Extracted data entries:
+===+
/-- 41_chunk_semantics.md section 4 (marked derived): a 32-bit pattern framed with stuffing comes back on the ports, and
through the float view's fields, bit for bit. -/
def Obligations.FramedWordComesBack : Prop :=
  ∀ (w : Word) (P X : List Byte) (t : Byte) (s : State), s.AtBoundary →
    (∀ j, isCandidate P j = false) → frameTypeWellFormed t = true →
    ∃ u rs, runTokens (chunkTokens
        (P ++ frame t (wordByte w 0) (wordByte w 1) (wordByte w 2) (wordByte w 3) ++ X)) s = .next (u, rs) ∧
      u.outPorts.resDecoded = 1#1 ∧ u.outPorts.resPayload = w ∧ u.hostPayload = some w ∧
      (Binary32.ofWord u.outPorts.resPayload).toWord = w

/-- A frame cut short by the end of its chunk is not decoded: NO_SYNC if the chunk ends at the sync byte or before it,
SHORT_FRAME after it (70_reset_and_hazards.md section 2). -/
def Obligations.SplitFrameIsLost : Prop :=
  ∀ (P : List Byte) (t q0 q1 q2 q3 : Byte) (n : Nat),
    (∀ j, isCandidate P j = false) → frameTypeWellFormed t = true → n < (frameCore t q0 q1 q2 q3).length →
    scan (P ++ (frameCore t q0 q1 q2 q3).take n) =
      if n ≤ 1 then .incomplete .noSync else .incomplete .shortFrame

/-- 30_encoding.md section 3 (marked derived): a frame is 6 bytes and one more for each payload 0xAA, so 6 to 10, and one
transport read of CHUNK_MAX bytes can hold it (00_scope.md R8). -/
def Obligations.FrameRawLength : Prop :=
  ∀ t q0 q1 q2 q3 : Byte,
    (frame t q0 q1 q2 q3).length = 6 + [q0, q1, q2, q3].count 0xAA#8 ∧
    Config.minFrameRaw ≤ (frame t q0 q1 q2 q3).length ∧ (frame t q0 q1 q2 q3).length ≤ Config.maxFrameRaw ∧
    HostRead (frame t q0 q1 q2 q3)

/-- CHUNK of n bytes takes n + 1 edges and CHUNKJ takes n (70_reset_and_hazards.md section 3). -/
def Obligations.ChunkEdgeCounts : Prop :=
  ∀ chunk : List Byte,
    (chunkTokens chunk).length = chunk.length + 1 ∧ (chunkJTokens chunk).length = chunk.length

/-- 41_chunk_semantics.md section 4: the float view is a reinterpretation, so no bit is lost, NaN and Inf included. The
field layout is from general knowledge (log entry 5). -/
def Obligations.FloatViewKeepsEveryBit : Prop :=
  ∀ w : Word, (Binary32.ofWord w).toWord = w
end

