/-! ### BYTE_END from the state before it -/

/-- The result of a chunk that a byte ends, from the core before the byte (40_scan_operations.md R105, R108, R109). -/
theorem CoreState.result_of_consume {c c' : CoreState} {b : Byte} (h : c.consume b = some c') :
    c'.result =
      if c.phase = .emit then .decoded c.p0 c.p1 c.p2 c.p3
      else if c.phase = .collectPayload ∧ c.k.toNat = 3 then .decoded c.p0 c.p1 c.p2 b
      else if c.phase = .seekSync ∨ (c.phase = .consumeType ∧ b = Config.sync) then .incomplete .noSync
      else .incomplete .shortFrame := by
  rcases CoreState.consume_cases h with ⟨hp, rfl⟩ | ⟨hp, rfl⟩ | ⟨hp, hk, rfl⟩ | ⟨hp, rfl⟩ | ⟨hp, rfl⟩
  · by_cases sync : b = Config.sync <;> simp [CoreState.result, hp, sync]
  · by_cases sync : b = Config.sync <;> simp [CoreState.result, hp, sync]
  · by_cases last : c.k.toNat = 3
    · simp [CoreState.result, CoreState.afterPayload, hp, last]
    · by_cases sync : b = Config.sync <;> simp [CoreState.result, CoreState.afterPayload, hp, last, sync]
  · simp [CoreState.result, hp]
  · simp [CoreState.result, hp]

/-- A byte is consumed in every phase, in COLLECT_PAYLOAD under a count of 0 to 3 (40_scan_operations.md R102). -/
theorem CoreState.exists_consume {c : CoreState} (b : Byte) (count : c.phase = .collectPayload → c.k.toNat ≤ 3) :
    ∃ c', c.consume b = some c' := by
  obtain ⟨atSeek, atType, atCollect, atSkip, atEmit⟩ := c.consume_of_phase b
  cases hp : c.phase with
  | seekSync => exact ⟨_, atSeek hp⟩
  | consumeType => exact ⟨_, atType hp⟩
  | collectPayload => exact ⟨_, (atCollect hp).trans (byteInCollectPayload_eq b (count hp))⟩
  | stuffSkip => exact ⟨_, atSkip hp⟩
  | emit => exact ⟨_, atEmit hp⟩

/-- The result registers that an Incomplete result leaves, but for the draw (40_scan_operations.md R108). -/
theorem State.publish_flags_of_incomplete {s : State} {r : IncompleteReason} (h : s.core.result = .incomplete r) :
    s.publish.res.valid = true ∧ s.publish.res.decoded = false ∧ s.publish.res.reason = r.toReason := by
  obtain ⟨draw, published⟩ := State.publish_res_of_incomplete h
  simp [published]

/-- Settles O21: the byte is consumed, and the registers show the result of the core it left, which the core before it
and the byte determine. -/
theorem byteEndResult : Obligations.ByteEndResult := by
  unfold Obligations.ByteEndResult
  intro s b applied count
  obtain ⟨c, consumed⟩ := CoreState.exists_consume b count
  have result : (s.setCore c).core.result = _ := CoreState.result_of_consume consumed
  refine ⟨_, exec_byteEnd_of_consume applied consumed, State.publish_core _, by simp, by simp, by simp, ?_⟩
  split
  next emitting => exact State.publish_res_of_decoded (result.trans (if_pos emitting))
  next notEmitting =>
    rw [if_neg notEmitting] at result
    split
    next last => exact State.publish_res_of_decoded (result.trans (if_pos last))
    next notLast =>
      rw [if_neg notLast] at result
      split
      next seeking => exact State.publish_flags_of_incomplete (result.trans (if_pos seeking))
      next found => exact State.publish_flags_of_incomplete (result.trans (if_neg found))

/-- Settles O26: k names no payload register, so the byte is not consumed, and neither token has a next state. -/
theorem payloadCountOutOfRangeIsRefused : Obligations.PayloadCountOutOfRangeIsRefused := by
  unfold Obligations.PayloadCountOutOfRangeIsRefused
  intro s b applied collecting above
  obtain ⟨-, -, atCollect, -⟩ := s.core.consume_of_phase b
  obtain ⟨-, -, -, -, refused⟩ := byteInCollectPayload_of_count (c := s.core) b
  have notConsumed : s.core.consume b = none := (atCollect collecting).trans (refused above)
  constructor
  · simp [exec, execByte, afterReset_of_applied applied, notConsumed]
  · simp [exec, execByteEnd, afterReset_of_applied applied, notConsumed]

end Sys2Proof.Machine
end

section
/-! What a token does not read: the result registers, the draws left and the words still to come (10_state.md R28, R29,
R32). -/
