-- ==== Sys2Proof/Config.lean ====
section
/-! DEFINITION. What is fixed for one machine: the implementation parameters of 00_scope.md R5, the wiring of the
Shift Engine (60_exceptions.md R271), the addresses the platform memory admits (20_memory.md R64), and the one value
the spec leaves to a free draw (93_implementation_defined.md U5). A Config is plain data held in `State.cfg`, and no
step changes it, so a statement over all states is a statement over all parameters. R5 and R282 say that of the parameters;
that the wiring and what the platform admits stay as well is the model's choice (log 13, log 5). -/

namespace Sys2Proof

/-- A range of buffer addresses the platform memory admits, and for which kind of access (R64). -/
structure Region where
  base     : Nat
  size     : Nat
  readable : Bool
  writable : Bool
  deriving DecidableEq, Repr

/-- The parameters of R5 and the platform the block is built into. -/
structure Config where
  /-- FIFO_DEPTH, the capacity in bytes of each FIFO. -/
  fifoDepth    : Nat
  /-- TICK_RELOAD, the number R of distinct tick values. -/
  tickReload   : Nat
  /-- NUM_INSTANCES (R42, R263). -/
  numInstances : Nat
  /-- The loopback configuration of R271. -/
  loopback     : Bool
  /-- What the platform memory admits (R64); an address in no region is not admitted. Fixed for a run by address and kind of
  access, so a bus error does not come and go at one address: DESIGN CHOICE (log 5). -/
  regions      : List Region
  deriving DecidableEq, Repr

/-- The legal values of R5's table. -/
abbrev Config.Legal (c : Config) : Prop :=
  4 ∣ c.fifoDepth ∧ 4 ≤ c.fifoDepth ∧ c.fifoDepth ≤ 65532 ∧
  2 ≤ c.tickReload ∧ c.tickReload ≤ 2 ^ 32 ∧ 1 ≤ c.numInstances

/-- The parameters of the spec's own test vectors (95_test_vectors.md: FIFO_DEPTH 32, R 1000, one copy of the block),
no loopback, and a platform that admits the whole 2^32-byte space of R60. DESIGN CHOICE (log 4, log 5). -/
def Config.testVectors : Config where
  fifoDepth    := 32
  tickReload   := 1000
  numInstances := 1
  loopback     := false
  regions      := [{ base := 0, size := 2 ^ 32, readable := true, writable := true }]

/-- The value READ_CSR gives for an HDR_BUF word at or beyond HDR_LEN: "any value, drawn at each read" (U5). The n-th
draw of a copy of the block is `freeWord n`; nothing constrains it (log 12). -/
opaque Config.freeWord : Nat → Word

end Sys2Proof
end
+===+
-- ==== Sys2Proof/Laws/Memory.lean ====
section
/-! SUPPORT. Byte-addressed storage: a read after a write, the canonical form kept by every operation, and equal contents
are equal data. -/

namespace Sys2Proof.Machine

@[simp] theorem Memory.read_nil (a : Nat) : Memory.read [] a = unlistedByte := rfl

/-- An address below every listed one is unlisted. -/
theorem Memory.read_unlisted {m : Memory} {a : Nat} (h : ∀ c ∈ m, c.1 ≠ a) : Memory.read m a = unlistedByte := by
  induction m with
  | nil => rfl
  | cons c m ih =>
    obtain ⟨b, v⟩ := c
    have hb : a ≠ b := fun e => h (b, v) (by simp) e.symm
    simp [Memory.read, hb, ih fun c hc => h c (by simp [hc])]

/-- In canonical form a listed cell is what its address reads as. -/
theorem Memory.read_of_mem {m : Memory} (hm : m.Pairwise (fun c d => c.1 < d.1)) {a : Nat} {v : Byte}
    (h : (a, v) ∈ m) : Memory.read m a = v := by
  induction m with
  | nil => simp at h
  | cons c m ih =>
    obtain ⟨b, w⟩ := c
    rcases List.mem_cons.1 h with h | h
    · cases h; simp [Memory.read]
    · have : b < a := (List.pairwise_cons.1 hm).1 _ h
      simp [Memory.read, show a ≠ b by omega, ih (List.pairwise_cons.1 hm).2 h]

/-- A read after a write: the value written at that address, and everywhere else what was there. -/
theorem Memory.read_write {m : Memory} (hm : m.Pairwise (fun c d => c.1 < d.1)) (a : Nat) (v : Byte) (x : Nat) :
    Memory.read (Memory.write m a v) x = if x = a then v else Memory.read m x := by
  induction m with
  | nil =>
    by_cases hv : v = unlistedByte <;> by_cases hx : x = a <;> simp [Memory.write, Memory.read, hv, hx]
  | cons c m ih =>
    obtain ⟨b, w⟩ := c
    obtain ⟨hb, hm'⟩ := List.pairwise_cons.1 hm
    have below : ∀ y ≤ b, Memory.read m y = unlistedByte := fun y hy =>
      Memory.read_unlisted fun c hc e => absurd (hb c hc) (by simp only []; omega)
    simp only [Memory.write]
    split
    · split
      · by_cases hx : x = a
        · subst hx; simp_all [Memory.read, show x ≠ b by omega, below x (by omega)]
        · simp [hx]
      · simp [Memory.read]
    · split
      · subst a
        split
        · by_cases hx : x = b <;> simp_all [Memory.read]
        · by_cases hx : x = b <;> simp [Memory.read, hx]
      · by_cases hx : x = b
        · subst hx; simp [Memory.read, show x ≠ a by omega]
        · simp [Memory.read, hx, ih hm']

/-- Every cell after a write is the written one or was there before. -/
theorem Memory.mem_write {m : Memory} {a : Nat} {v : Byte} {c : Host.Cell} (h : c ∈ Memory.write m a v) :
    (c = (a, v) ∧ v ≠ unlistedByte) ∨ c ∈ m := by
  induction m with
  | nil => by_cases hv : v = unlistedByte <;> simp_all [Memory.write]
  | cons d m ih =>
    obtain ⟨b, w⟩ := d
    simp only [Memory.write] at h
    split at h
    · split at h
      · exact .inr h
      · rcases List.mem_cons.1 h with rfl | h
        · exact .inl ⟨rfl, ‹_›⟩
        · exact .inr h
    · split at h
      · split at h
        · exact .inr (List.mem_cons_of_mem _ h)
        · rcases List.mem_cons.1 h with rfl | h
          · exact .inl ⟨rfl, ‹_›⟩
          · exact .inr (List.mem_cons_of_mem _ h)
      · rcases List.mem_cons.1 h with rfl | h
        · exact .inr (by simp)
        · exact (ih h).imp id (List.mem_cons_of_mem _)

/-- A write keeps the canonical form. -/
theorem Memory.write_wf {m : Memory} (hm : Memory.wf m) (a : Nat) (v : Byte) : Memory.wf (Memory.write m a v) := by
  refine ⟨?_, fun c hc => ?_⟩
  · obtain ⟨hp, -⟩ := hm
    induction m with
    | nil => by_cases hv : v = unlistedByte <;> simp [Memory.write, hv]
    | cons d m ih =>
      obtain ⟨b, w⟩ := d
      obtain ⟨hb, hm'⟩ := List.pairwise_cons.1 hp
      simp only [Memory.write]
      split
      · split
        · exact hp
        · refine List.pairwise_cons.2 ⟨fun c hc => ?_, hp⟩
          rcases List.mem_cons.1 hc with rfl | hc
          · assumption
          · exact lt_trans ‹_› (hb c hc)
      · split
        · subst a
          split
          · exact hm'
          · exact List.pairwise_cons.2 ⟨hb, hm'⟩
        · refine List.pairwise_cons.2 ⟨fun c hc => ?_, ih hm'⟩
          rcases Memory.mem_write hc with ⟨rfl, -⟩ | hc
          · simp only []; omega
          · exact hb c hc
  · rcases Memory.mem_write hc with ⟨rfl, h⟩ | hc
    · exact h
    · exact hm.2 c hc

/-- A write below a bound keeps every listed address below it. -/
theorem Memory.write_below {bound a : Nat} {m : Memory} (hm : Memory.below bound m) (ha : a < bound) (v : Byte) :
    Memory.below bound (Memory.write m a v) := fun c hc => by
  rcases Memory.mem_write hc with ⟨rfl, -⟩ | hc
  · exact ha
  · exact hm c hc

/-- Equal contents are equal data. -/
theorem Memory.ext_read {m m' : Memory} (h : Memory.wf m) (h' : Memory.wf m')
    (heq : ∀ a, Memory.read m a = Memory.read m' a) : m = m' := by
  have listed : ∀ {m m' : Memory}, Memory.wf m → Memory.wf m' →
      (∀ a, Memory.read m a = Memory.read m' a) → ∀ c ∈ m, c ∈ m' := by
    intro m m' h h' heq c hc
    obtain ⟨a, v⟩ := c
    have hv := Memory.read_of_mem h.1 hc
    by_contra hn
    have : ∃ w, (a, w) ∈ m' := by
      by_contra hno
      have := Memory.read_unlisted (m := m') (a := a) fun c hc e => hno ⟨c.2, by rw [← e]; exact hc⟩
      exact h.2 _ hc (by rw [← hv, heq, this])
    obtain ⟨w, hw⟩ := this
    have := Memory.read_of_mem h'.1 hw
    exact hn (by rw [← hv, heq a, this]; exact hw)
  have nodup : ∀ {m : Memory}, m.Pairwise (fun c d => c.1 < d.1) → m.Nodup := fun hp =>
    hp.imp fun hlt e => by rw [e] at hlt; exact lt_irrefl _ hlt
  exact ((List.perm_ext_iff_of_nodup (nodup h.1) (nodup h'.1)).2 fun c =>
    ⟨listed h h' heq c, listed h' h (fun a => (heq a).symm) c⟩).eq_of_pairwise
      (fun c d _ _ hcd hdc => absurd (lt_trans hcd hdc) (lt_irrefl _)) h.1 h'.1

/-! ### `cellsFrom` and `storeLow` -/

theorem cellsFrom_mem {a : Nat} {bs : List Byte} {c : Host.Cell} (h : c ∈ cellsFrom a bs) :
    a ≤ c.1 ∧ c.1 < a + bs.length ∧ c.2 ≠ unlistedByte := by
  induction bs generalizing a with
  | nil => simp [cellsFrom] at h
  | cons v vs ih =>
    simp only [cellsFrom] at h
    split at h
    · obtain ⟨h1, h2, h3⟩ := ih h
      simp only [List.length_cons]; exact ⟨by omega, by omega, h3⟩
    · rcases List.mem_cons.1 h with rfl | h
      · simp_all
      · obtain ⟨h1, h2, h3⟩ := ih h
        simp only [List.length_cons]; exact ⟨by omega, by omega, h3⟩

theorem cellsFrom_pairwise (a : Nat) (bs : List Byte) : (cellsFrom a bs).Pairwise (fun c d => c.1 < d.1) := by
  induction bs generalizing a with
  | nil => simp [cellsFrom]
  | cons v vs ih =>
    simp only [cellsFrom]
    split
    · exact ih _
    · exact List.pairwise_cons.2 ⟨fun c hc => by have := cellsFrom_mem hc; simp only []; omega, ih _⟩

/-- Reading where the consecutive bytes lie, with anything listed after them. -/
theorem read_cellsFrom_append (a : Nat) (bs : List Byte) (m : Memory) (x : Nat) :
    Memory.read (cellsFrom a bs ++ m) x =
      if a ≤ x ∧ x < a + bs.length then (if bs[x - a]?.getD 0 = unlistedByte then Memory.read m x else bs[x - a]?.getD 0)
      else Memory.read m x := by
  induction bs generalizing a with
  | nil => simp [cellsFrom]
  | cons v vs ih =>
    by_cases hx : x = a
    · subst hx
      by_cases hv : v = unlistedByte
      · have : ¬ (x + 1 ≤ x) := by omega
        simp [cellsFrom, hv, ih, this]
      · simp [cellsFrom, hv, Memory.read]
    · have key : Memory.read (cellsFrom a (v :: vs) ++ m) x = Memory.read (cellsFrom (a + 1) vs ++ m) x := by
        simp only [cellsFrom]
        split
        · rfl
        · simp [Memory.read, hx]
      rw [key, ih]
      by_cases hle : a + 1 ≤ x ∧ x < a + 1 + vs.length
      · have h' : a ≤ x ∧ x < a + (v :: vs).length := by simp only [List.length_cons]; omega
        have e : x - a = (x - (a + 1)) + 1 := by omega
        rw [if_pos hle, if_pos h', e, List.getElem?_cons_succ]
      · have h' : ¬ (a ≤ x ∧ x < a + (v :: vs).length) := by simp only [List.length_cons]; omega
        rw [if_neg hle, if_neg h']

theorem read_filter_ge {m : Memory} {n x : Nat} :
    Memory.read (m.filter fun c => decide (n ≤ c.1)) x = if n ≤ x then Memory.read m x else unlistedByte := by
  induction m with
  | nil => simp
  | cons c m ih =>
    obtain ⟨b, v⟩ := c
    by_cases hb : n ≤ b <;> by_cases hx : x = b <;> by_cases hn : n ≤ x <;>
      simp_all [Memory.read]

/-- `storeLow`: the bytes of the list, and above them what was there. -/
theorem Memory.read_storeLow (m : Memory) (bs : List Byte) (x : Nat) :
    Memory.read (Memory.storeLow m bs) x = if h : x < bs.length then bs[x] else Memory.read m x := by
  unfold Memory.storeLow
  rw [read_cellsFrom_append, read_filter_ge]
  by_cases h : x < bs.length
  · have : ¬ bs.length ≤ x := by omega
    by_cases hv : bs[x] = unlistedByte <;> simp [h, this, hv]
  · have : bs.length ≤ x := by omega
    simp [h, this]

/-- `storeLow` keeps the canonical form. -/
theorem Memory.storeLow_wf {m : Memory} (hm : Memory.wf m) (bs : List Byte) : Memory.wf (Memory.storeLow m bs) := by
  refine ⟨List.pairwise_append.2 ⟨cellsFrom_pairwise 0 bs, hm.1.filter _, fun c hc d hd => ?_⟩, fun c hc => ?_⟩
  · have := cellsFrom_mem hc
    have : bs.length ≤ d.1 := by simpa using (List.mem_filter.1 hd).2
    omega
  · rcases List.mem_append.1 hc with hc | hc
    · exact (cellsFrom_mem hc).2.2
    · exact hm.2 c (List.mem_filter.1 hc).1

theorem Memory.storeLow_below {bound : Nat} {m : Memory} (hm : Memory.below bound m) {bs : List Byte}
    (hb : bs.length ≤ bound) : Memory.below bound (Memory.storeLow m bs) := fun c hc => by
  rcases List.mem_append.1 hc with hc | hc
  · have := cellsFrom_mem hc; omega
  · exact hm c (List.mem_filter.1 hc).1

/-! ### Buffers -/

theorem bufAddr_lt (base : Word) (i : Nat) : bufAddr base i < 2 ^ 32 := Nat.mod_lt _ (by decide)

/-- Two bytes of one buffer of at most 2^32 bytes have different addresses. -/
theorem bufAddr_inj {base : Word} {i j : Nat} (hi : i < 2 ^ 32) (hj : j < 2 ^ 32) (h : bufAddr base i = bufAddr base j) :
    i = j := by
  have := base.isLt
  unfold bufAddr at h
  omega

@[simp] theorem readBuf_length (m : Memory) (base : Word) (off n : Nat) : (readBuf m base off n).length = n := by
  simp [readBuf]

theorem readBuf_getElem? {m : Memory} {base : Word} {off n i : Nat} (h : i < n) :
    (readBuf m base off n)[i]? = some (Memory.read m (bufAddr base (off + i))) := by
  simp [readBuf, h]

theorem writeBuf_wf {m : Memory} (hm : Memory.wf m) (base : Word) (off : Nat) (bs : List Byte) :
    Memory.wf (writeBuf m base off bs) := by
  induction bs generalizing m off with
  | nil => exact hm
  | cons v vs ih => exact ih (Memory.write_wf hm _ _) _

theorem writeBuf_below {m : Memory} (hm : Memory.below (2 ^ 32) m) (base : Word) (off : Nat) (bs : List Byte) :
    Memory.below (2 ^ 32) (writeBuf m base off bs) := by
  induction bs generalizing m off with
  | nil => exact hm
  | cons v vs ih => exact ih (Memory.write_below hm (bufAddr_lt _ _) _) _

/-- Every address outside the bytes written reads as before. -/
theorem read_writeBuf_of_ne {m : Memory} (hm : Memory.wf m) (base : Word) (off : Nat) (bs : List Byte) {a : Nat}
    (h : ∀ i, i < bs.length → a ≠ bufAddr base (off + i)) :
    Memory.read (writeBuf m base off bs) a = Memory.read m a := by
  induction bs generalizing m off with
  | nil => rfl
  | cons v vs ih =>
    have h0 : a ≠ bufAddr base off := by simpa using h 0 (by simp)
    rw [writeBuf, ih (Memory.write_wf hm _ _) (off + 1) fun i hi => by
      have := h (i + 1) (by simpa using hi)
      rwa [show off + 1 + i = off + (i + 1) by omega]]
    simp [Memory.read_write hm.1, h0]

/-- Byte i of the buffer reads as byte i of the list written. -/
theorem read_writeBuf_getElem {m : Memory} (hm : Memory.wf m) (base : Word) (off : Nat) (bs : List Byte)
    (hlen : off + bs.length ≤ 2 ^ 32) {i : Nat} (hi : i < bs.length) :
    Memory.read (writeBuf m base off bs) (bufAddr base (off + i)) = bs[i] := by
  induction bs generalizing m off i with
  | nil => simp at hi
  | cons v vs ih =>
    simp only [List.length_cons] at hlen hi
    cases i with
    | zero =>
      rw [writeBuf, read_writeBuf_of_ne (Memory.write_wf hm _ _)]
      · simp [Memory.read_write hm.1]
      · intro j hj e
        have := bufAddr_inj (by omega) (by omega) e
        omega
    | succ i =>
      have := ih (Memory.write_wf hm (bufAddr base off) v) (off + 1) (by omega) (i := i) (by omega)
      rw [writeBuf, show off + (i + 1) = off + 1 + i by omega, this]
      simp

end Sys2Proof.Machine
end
+===+
### About this exercise
Find the lines above that contain "Prop" and report their number, without comment.

### Worked solution
6